Oracle Earnings Exceed Street Targets; Shares Rise

Oracle forecast a 4 to 14 percent rise in sales of new software this quarter and hiked its dividend by a fifth, fueling hopes that a global resurgence in technology spending remains intact.

Oracle's headquarters in California.
AP
Oracle's headquarters in California.

This quarter, Oracle forecast a rise in hardware sales of 2 to 8 percent in constant currency terms. It forecast earnings, excluding items, of 69 to 73 cents this quarter.

For the most recent quarter, Oracle reported a quarterly profit that surpassed Wall Street's forecasts by four cents a share as the company benefited from an expanding product line.

The business software giant run by Silicon Valley billionaire Larry Ellison said it earned an adjusted profit of 54 cents a share in its fiscal third quarter. That compares with earnings of 38 cents a share a year earlier.

Non-GAAP sales at Oracle jumped to $8.81 billion in the most recent quarter. Sales came in at $6.469 billion a year ago.

The company was seen turning in a profit of 50 cents a share, with sales of $8.669 billion, according to a consensus estimate compiled by Thomson Reuters.

Oracle boosted its quarterly dividend to 6 cents a share, up from 5 cents a share. The increase of 20 percent matched a recent increase by business software rival SAP.

New software license sales, which generate high-margin, long-term maintenance contracts and are a good gauge of the company's future profits, rose 29 percent to $2.2 billion. That figure was above Oracle's own forecast.

Oracle expanded into the server hardware business last year with the purchase of Sun Microsystems.

On an unadjusted basis, Oracle reported a profit of 41 cents a share and sales of $8.76 billion. Wall Street analysts make their estimates on an adjusted basis, which excludes one-time items.

Oracle shares, which jumped more than 2 percent on the Nasdaq on Thursday, traded both above and below their closing mark in volatile extended trading. Get the latest after-hour quotes for Oracle here.

Its results offered fresh evidence of the upward curve of technology spending as it battles Hewlett-Packard and International Business Machines to lead the cloud computing and data center revolution.

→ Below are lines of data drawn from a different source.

/-- Settles O58: both unpack phases build the framebuffer of the pixels, and over it the two catalog phases agree. -/
theorem unpackThenCatalogEqualsLoad : Obligations.UnpackThenCatalogEqualsLoad := by
  intro s k' h hb hcount hovf
  have hok : inputOk s = true := (inputOk_iff s).2 ⟨hcount, hovf⟩
  obtain ⟨a, fb, ha, hw, hpix, hload⟩ := exec_load_startsCatalog h.fbWf hb hok
  obtain ⟨u, fb', hu, hw', hpix', hunpack⟩ := exec_unpack_run (s := { s with cfgKeytab := k' }) h.fbWf hb hok
  obtain rfl : fb = fb' := framebuffer_ext hw hw' fun p => (hpix p).trans (hpix' p).symm
  refine ⟨64002, fun n m k hn hm hk => ?_⟩
  obtain ⟨i, rfl⟩ := Nat.exists_eq_add_of_le (show 32001 ≤ n by omega)
  have eu := hunpack m (by omega)
  obtain ⟨c, hc, hcatalog⟩ := exec_catalog_startsCatalog (s := { engineRun m u with cfgKeytab := s.cfgKeytab })
    (fb := fb) (by rw [eu]; rfl) (by rw [eu]; rfl) (by rw [eu]; rfl)
  have hcat : (engineRun m u).cat = s.cat := by rw [eu]; rfl
  have hint : (engineRun m u).intStatus = s.intStatus ||| intDone := by rw [eu]; exact intUpdate_set _ _
  have hres : SameResults (engineRun (32001 + i) a) (engineRun k c) := by
    rw [engineRun_add]
    exact hload.sameResults hcatalog h.catWf rfl hcat (by omega) (by omega)
  have hdone : (engineRun (32001 + i) a).intStatus = (engineRun k c).intStatus := by
    rw [engineRun_add, hload.intStatus_run h.catWf (by omega), hcatalog.intStatus_run (hcat ▸ h.catWf) (by omega),
      show _ = s.intStatus ||| intDone from hint, BitVec.or_assoc, BitVec.or_self]
  exact ⟨a, u, c, ha, hu, hc, hres.busy, hres.busy', hres.fb, hres.hist, hres.ncat,
    fun e _ => congrArg (catRead · e) hres.cat, hres.fbValid, hres.catValid, hdone⟩

end Sys2Proof.Machine
end

section
/-! SUPPORT. Proofs of the statements about the catalog phase (42_catalog.md R190 to R204): the digit tables and the key
of a cell, insert-or-count, one statement of the phase, and the histogram and catalog that CATALOG builds. -/

namespace Sys2Proof.Machine

/-! ### The digit tables and the key of a cell (R191, R193, R194) -/

/-- R191: the canonical table gives each color index itself. -/
theorem digit_canonical (v : Nibble) : digit v 0 = v := rfl

theorem digit_reference_of_le {v : Nibble} (h : v.toNat ≤ 9) : digit v 1 = v := if_pos h

theorem digit_reference_ten : digit 10 1 = 0 := rfl

theorem toNat_digit_reference_of_ge {v : Nibble} (h : 11 ≤ v.toNat) : (digit v 1).toNat = v.toNat - 1 := by
  have hne : v ≠ 10 := by rintro rfl; exact absurd h (by decide)
  have e : digit v 1 = v - 1 := (if_neg (show ¬ v.toNat ≤ 9 by omega)).trans (if_neg hne)
  have hle : (1 : Nibble) ≤ v := BitVec.le_def.2 (show 1 ≤ v.toNat by omega)
  exact e ▸ BitVec.toNat_sub_of_le hle

/-- Settles O41, by the ranges of the color index. -/
theorem digitTables : Obligations.DigitTables := by
  refine fun v => ⟨digit_canonical v, digit_reference_of_le, fun h => ?_, toNat_digit_reference_of_ge⟩
  obtain rfl : v = 10 := BitVec.eq_of_toNat_eq h
  exact digit_reference_ten

/-- R193: the digit of the cell's entry in row `r`, column `c`. -/
theorem digitAt_cellKey_entry (fb : FrameMem) (k : BitVec 1) (y x : Nat) {r c : Nat} (hr : r < 8) (hc : c < 4) :
    digitAt (cellKey fb k y x) (r * 4 + c) = digit (fbRead fb ((y * 8 + r) * 160 + (x * 4 + c))) k := by
  rw [digitAt_cellKey _ _ _ _ (by omega), show (r * 4 + c) / 4 = r by omega, show (r * 4 + c) % 4 = c by omega]

/-- Settles O60: a key's digits by row and column, then their place in its words, then the cell of an index. -/
theorem cellKeyHoldsItsDigitsInRowMajorOrder : Obligations.CellKeyHoldsItsDigitsInRowMajorOrder := by
  intro fb k y x
  refine ⟨fun r c => digitAt_cellKey_entry fb k y x, fun q t r c hq ht hc hpos => ?_, fun hx => ?_⟩
  · rw [extract_keyWord _ hq ht, ← hpos]
    exact digitAt_cellKey_entry fb k y x (by omega) hc
  · rw [keyOfCell, show (y * 40 + x) / 40 = y by omega, show (y * 40 + x) % 40 = x by omega]

/-! ### Insert-or-count (R198) -/

theorem insertOrCount_absent {s : State} {key : Key} (h : ∀ e, e < s.ncat.toNat → (catRead s.cat e).key ≠ key) :
    insertOrCount key s =
      { s with cat := catWrite s.cat s.ncat.toNat { key := key, count := 1 }, ncat := s.ncat + 1 } := by
  rcases insertOrCount_cases key s with ⟨-, eq⟩ | ⟨e, he, hk, -⟩
  · exact eq
  · exact absurd hk (h e he)

/-- R198: the entry counted is the first that holds the key. -/
theorem insertOrCount_present {s : State} {key : Key} {e : Nat} (he : e < s.ncat.toNat)
    (hk : (catRead s.cat e).key = key) (hfirst : ∀ e', e' < e → (catRead s.cat e').key ≠ key) :
    insertOrCount key s =
      { s with cat := catWrite s.cat e { key := key, count := (catRead s.cat e).count + 1 } } := by
  subst hk
  rcases insertOrCount_cases (catRead s.cat e).key s with ⟨hno, -⟩ | ⟨e', he', hk', hfirst', eq⟩
  · exact absurd rfl (hno e he)
  · obtain rfl : e' = e := by
      rcases Nat.lt_trichotomy e' e with hlt | heq | hgt
      · exact absurd hk' (hfirst e' hlt)
      · exact heq
      · exact absurd rfl (hfirst' e hgt)
    exact eq

/-- R198: insert-or-count changes nothing but the catalog. -/
theorem insertOrCount_rest (key : Key) (s : State) :
    insertOrCount key s = { s with cat := (insertOrCount key s).cat, ncat := (insertOrCount key s).ncat } := by
  rcases insertOrCount_cases key s with ⟨-, eq⟩ | ⟨_, -, -, -, eq⟩ <;> rw [eq]

/-- Settles O44, by whether an entry in use holds the key. -/
theorem insertOrCountUpdatesOneEntry : Obligations.InsertOrCountUpdatesOneEntry := by
  intro s key hwf
  refine ⟨insertOrCount_rest key s, fun hno hlt => ?_, fun e he hk hfirst => ?_⟩
  · rw [insertOrCount_absent hno]
    refine ⟨BitVec.toNat_add_of_lt (by simp; omega), ?_, fun e he => ?_⟩
    · exact (catRead_catWrite hwf).trans (if_pos rfl)
    · exact (catRead_catWrite hwf).trans (if_neg he)
  · rw [insertOrCount_present he hk hfirst]
    refine ⟨rfl, ?_, fun e' he' => ?_⟩
    · exact (catRead_catWrite hwf).trans (if_pos rfl)
    · exact (catRead_catWrite hwf).trans (if_neg he')

/-! ### One statement of the phase (R196, R197, R200) -/

/-- R193, R200: the scan of an entry sets the digit of its position and keeps the others. -/
theorem digitAt_scanEntry_key (p : Pos) (s : State) {n : Nat} (hn : n < 32) :
    digitAt (scanEntry p s).latches.key n =
      if n = digitPos p then digit (fbRead s.fb (fbAddr p)) s.kLat else digitAt s.latches.key n :=
  digitAt_setDigit _ _ (digitPos_lt p) hn

/-- R196, R197: the first counter to be raised is raised from 0. -/
theorem histIncrement_cleared (v : Nibble) (c : Fin 16) :
    (histIncrement (Vector.replicate 16 0) v)[c] = if c.val = v.toNat then 1 else 0 := by
  rw [histIncrement_get]
  simp

/-- Settles O43: the first position clears the counts and is not a cell's last, and any other position scans on. -/
theorem catalogStepCountsItsEntry : Obligations.CatalogStepCountsItsEntry := by
  intro s p hp hc
  have hstep : engineStep s = _ := (engineStep_cataloging hp hc).trans (catalogStatement_eq_scanBody p s)
  have hkey (n : Nat) (hn : n < 32) := digitAt_scanEntry_key p s hn
  by_cases hfirst : p = firstPos
  · have hlast : ¬ (p.i = 7 ∧ p.j = 3) := by rw [hfirst]; decide
    rw [if_pos hfirst, scanBody_eq, if_neg hlast, if_neg hlast] at hstep
    exact ⟨_, _, _, _, _, hstep, rfl, hkey, fun hne => absurd hfirst hne,
      fun _ => ⟨rfl, histIncrement_cleared _⟩, fun _ => ⟨rfl, fun hne => absurd hfirst hne⟩,
      fun h => absurd h hlast, fun _ => posIndex_of_nextPos, nextPos_eq_none_iff⟩
  · rw [if_neg hfirst, scanBody_eq] at hstep
    exact ⟨_, _, _, _, _, hstep, rfl, hkey, fun _ => histIncrement_get _ _, fun h => absurd h hfirst,
      fun h => ⟨if_neg h, fun _ => if_neg h⟩, fun h => ⟨if_pos h, if_pos h⟩, fun _ => posIndex_of_nextPos,
      nextPos_eq_none_iff⟩

/-! ### What the catalog holds of the cells (R199, R202) -/

/-- R202: the keys of the entries are the keys of the cells. -/
theorem CatUpTo.image_key {fb : FrameMem} {k : BitVec 1} {m ncat : Nat} {cat : CatMem} (h : CatUpTo fb k m ncat cat) :
    ((Finset.range ncat).image fun e => (catRead cat e).key) = (Finset.range m).image (keyOfCell fb k) := by
  ext key
  simp only [Finset.mem_image, Finset.mem_range]
  constructor
  · rintro ⟨e, he, rfl⟩
    exact h.sound e he
  · rintro ⟨c, hc, rfl⟩
    exact h.complete c hc

/-- R202: NCAT is the number of distinct keys. -/
theorem CatUpTo.ncat_eq {fb : FrameMem} {k : BitVec 1} {m ncat : Nat} {cat : CatMem} (h : CatUpTo fb k m ncat cat) :
    ncat = ((Finset.range m).image (keyOfCell fb k)).card := by
  rw [← h.image_key, Finset.card_image_of_injOn, Finset.card_range]
  exact fun e he e' he' => h.distinct e e' (Finset.mem_range.1 he) (Finset.mem_range.1 he')

/-- R199: the first entry holds the key of cell 0. -/
theorem CatUpTo.key_zero {fb : FrameMem} {k : BitVec 1} {m ncat : Nat} {cat : CatMem} (h : CatUpTo fb k m ncat cat)
    (hm : 0 < m) : (catRead cat 0).key = keyOfCell fb k 0 := by
  obtain ⟨e, he, hk⟩ := h.complete 0 hm
  rcases Nat.eq_zero_or_pos e with rfl | hpos
  · exact hk
  · obtain ⟨c, -, -, hbefore⟩ := h.ordered 0 e hpos he
    exact absurd hk.symm (hbefore 0 (Nat.zero_le c))

/-! ### CATALOG past its completion (R201) -/

/-- R201: what CATALOG, accepted in `s`, leaves in `t` when it has completed. -/
structure CatalogCompleted (s t : State) : Prop where
  busy : t.busy = false
  fbValid : t.fbValid = true
  catValid : t.catValid = true
  errCode : t.errCode = 0
  fb : t.fb = s.fb
  scan : ScanUpTo s.fb s.cfgKeytab 32000 t

/-- R131: the completion changes none of the counts, and after a cell's last entry no digit is in progress. -/
theorem ScanUpTo.catalogCompleted {s u : State} (h : ScanUpTo s.fb s.cfgKeytab 32000 u) (hfb : u.fb = s.fb) :
    CatalogCompleted s (catalogDone u) where
  busy := rfl
  fbValid := rfl
  catValid := rfl
  errCode := rfl
  fb := hfb
  scan := ⟨h.catWf, h.hist, h.cat, fun _ hj => absurd hj (Nat.not_lt_zero _)⟩

/-- R200: the catalog phase scans the whole framebuffer. -/
theorem StartsCatalog.scan {s t : State} {fb : FrameMem} (h : StartsCatalog s fb t) (hwf : CatMem.wf s.cat) :
    ScanUpTo fb s.cfgKeytab 32000 (engineRun 32000 t) := by
  obtain ⟨-, -, hscan⟩ := catalog_run (h.cat ▸ hwf) h.phase h.cursor 31999 (by omega)
  rwa [h.fb, h.kLat] at hscan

Executives told analysts they saw no material impact from the unfolding logistical tangles and power disruptions in Japan, which yielded 5 percent of its revenue in fiscal 2010.

Oracle's strategy of offering a one-stop shop for business software and hardware is showing signs of paying off in an improving economy.

Like IBM and Cisco Systems, Oracle and HP are aiming to provide the infrastructure for companies to move toward "cloud computing," where data is handled remotely in datacenters rather than on premises.

The looming battle between Oracle and HP is spiced up by the fact that former HP Chief Executive Mark Hurd—who left last year after a flap over inaccurate expense reports and a questionable relationship with a female contractor—now works at Oracle.

Ellison, not one typically to shy away from blasting competitors in public, was on jury duty and absent from Thursday's conference call with analysts.